– Бедный мой, маленький сынуля. Зачем ты плачешь? Или тебе от этого становится легче? Тогда плачь. Я буду сидеть рядом с тобой и утирать твои слезы. А лучше улыбнись своей маме и вспомни, как мы шли с тобой по горной тропе в Железноводске, когда в детстве тебя направили в санаторий, подлечить желудок, помнишь?
– Да, мам. Конечно, я помню. Тогда еще была поздняя осень, роскошная в тех местах, как палитра Леонардо.
– Тебе стало легче? Ну, хотя бы чуть-чуть?

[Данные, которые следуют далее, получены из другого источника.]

/-- The two readings of a packet poll agree (20_memory.md section 4, decision D21): with a quiet environment, the poll taken
one byte a step comes, after one step more than the bytes it consumes or exactly as many, to the very answer of the poll
taken whole. -/
def Obligations.PollByBytesIsThePollTakenWhole : Prop :=
  ∀ (s : State) (c : Command) (cs : List Command), s.inputs = [] → s.rst = false → s.cmds = c :: cs → c.op = .poll →
    s.cfg.mode = .packet → s.pollGrain = .perByte → s.ready = true →
    ∃ k, 1 ≤ k ∧ k ≤ s.rxq.length + 1 ∧ Host.Core.run core k s = exec .pollP s

/-- Send and receive through the machine: a packet send of a payload of 1 to `MTU` bytes, its bytes brought back on an idle
line, and the poll presented after it, with the capacity the host owes and taken whole (log 7): the poll returns the
payload's length and the host reads the payload, byte for byte, at its read port. -/
def Obligations.SentPayloadIsReadBack : Prop :=
  ∀ (s : State) (c p : Command) (cs : List Command), Inv s → s.ready = true → s.cfg.mode = .packet →
    s.rx.state = .idle → s.rxq = [] → s.txh = [] → s.cmds = c :: p :: cs → s.cfg.mtu ≤ p.capacity →
    c.length = c.payload.length → 1 ≤ c.payload.length → c.payload.length ≤ s.cfg.mtu →
    ∃ t u, exec .sendP s = .next t ∧ exec .pollP { t with rxq := t.txh } = .next u ∧
      u.outcome = some (.bytesReceived c.payload.length .peer) ∧ u.rxq = s.cfg.term ∧
      ∀ i reading, i < c.payload.length → some (u.bufData reading i) = c.payload[i]?
end

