@[simp] theorem State.applyReset_cfg : s.applyReset.cfg = s.cfg := rfl
@[simp] theorem State.applyReset_suState : s.applyReset.suState = .waitInput := rfl
@[simp] theorem State.applyReset_suTEntry : s.applyReset.suTEntry = s.now := rfl
@[simp] theorem State.applyReset_rx : s.applyReset.rx = Rx.reset := rfl
@[simp] theorem State.applyReset_fault : s.applyReset.fault = false := rfl
@[simp] theorem State.applyReset_rxq : s.applyReset.rxq = s.rxq := rfl
@[simp] theorem State.applyReset_txh : s.applyReset.txh = [] := rfl
@[simp] theorem State.applyReset_wire : s.applyReset.wire = s.wire ++ s.cutOff := rfl
@[simp] theorem State.applyReset_clock : s.applyReset.clock = s.clock := rfl
@[simp] theorem State.applyReset_drained : s.applyReset.drained = 0 := rfl
@[simp] theorem State.applyReset_rst : s.applyReset.rst = s.rst := rfl
@[simp] theorem State.applyReset_cut : s.applyReset.cut = s.cut := rfl
@[simp] theorem State.applyReset_cmds : s.applyReset.cmds = [] := rfl
@[simp] theorem State.applyReset_outcome : s.applyReset.outcome = none := rfl
@[simp] theorem State.applyReset_hostBuf : s.applyReset.hostBuf = s.hostBuf := rfl
@[simp] theorem State.applyReset_frameLen : s.applyReset.frameLen = 0 := rfl
@[simp] theorem State.applyReset_pollGrain : s.applyReset.pollGrain = s.pollGrain := rfl
@[simp] theorem State.applyReset_inputs : s.applyReset.inputs = s.inputs := rfl

variable (i : Input) (rest : List Input)

@[simp] theorem State.arrive_cfg : (s.arrive i rest).cfg = s.cfg := by unfold State.arrive; split <;> rfl
@[simp] theorem State.arrive_suState : (s.arrive i rest).suState = s.suState := by unfold State.arrive; split <;> rfl
@[simp] theorem State.arrive_suTEntry : (s.arrive i rest).suTEntry = if s.rst && !i.rst then i.now % 2 ^ s.cfg.cw else s.suTEntry := by unfold State.arrive; split <;> simp_all [State.now]
@[simp] theorem State.arrive_rx : (s.arrive i rest).rx = s.rx := by unfold State.arrive; split <;> rfl
@[simp] theorem State.arrive_fault : (s.arrive i rest).fault = s.fault := by unfold State.arrive; split <;> rfl
@[simp] theorem State.arrive_rxq : (s.arrive i rest).rxq = s.rxq ++ i.line := by unfold State.arrive; split <;> rfl
@[simp] theorem State.arrive_txh : (s.arrive i rest).txh = s.txh := by unfold State.arrive; split <;> rfl
@[simp] theorem State.arrive_wire : (s.arrive i rest).wire = s.wire := by unfold State.arrive; split <;> rfl
@[simp] theorem State.arrive_clock : (s.arrive i rest).clock = i.now := by unfold State.arrive; split <;> rfl
@[simp] theorem State.arrive_drained : (s.arrive i rest).drained = s.drained := by unfold State.arrive; split <;> rfl
@[simp] theorem State.arrive_rst : (s.arrive i rest).rst = i.rst := by unfold State.arrive; split <;> rfl
@[simp] theorem State.arrive_cut : (s.arrive i rest).cut = i.cut := by unfold State.arrive; split <;> rfl
@[simp] theorem State.arrive_cmds : (s.arrive i rest).cmds = s.cmds ++ i.cmd.toList := by unfold State.arrive; split <;> rfl
@[simp] theorem State.arrive_outcome : (s.arrive i rest).outcome = s.outcome := by unfold State.arrive; split <;> rfl
@[simp] theorem State.arrive_hostBuf : (s.arrive i rest).hostBuf = s.hostBuf := by unfold State.arrive; split <;> rfl
@[simp] theorem State.arrive_frameLen : (s.arrive i rest).frameLen = s.frameLen := by unfold State.arrive; split <;> rfl
@[simp] theorem State.arrive_pollGrain : (s.arrive i rest).pollGrain = s.pollGrain := by unfold State.arrive; split <;> rfl
@[simp] theorem State.arrive_inputs : (s.arrive i rest).inputs = rest := by unfold State.arrive; split <;> rfl

@[simp] theorem State.sample_cfg : s.sample.cfg = s.cfg := by unfold State.sample; split <;> simp
@[simp] theorem State.sample_suState : s.sample.suState = s.suState := by unfold State.sample; split <;> simp
@[simp] theorem State.sample_rx : s.sample.rx = s.rx := by unfold State.sample; split <;> simp
@[simp] theorem State.sample_fault : s.sample.fault = s.fault := by unfold State.sample; split <;> simp
@[simp] theorem State.sample_txh : s.sample.txh = s.txh := by unfold State.sample; split <;> simp
@[simp] theorem State.sample_wire : s.sample.wire = s.wire := by unfold State.sample; split <;> simp
@[simp] theorem State.sample_drained : s.sample.drained = s.drained := by unfold State.sample; split <;> simp
@[simp] theorem State.sample_outcome : s.sample.outcome = s.outcome := by unfold State.sample; split <;> simp
@[simp] theorem State.sample_hostBuf : s.sample.hostBuf = s.hostBuf := by unfold State.sample; split <;> simp
@[simp] theorem State.sample_frameLen : s.sample.frameLen = s.frameLen := by unfold State.sample; split <;> simp
@[simp] theorem State.sample_pollGrain : s.sample.pollGrain = s.pollGrain := by unfold State.sample; split <;> simp

end Sys2Proof.Machine
end

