/-- `BadLengthIsNoise`: length 0, and one above `MTU`. -/
theorem witness_BadLengthIsNoise :
    8 ≤ 255 ∧ (0#8).toNat = 0 ∧ 8 < (9#8).toNat ∧ 1 ≤ [0x11#8].length ∧ [0x11#8].length ≤ 8 ∧ Rx.reset.state = .idle := by
  decide

/-- Splits inside the marker and just before the last byte. -/
theorem witness_SplitFrameIsReportedOnce :
    wireFrame [] [0x11, 0x22] = [0xFF] ++ [0x55, 2, 0x11, 0x22] ∧
    wireFrame [] [0x11, 0x22] = [0xFF, 0x55, 2, 0x11] ++ [0x22] ∧ [0x22#8] ≠ [] ∧ Rx.reset.state = .idle := by decide

theorem witness_PollPacketStopsAtTheFrame :
    (let s := opState .packet [] [0xFF, 0x55, 2] (poll 8)
     s.ready = true ∧ s.cfg.mtu ≤ s.cmd.capacity ∧ s.rx.run s.cfg.mtu s.rxq = some (⟨.readingPayload, 2, 0, [], 2⟩, [])) ∧
    (let s := opState .packet [] ([0xFF, 0x55, 1] ++ 0xAA :: [0x0A]) (poll 8)
     s.ready = true ∧ s.cfg.mtu ≤ s.cmd.capacity ∧ s.rxq = [0xFF, 0x55, 1] ++ 0xAA :: [0x0A] ∧
       s.rx.run s.cfg.mtu [0xFF, 0x55, 1] = some (⟨.readingPayload, 1, 0, [], 1⟩, []) ∧
       (⟨.readingPayload, 1, 0, [], 1⟩ : Rx).byte s.cfg.mtu 0xAA = some (⟨.idle, 0, 1, [(0, 0xAA)], 1⟩, true)) := by decide

/-- A receiver in the middle of a frame of `MTU` bytes, two of which are still to come. -/
def midFrame : Rx :=
  ⟨.readingPayload, 2, 6, [(0, 1), (1, 2), (2, 3), (3, 4), (4, 5), (5, 6)], 8⟩

theorem rxInv_midFrame : RxInv 8 midFrame :=
  ⟨by decide, by decide, by decide, by decide, by decide, by decide⟩

theorem inv_midFrame (rxq : List Byte) : Inv (rxState midFrame rxq) :=
  { inv_opState .packet rxq (poll 8) with
    receiver := rxInv_midFrame
    startup := fun h => absurd rfl h
    stream := fun h => by cases h
    held := fun h => absurd rfl h }

/-- `PollPacketReportsWholeFrames`: the invariant, and a poll that reports a frame; a frame in progress with exactly its last
bytes waiting, and with one too few. -/
theorem witness_PollPacketReportsWholeFrames :
    (∀ x ∈ [([0xA1, 0xA2], 8), ([0xA1], 0)],
      let s := rxState midFrame x.1
      s.ready = true ∧ s.cfg.mode = .packet ∧ s.cfg.mtu ≤ s.cmd.capacity ∧ s.rx.state = .readingPayload ∧
        get (exec .pollP s) (·.outcome) = some (some (.bytesReceived x.2 .peer))) ∧
    Inv (rxState midFrame [0xA1, 0xA2]) ∧ Inv (rxState midFrame [0xA1]) ∧
    (opState .packet [] [0xFF, 0x55, 1, 0xAA] (poll 8)).ready = true ∧
    Inv (opState .packet [] [0xFF, 0x55, 1, 0xAA] (poll 8)) ∧
    get (exec .pollP (opState .packet [] [0xFF, 0x55, 1, 0xAA] (poll 8))) (·.outcome) =
      some (some (.bytesReceived 1 .peer)) :=
  ⟨by decide, inv_midFrame _, inv_midFrame _, by decide, inv_opState _ _ _, by decide⟩

theorem witness_PollWithNothingWaitingReturnsZero :
    (opState .packet [] [] (poll 8)).ready = true ∧ (opState .packet [] [] (poll 8)).cfg.mtu ≤ (poll 8).capacity ∧
    (opState .packet [] [] (poll 8)).rxq = [] := by decide

theorem witness_ShortCapacityIsRefused :
    (opState .packet [] [0xFF] (poll 7)).ready = true ∧
    (opState .packet [] [0xFF] (poll 7)).cmd.capacity < (opState .packet [] [0xFF] (poll 7)).cfg.mtu := by decide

– Нет, мам. Не стало мне легче. Зачем мне вспоминать то, чего никогда нельзя будет вернуть? Ведь детство вернуть невозможно. Бог отвернулся от меня, понимаешь? За что он так меня наказал? Ты многого не знаешь, мама. Ты очень многого не знаешь. Я мозгом понимаю, что я это заслужил: и эту пулю, и эту отвратительную больницу, и эту немощность тела. И со всем этим я был бы готов смириться, но так же немощна стала и моя душа. Она ничтожна, она слаба, она унижена и больна. И ее болезнь не излечат никакие лекарства.
– Тогда, быть может, ее излечит слово?
– Чье слово, мама? Что стоят слова?
– Мое слово.
– Мам, не обижайся, но все, что я вижу в тебе сейчас, – это тебя, родную и теплую, к которой я могу прижаться и только на миг забыть о своем жалком положении. Но потом я оторвусь от тебя, ты уйдешь домой, и все у меня будет по-старому. У меня сейчас такое чувство, вернее, желание у всех попросить прощения. Прости меня, мама.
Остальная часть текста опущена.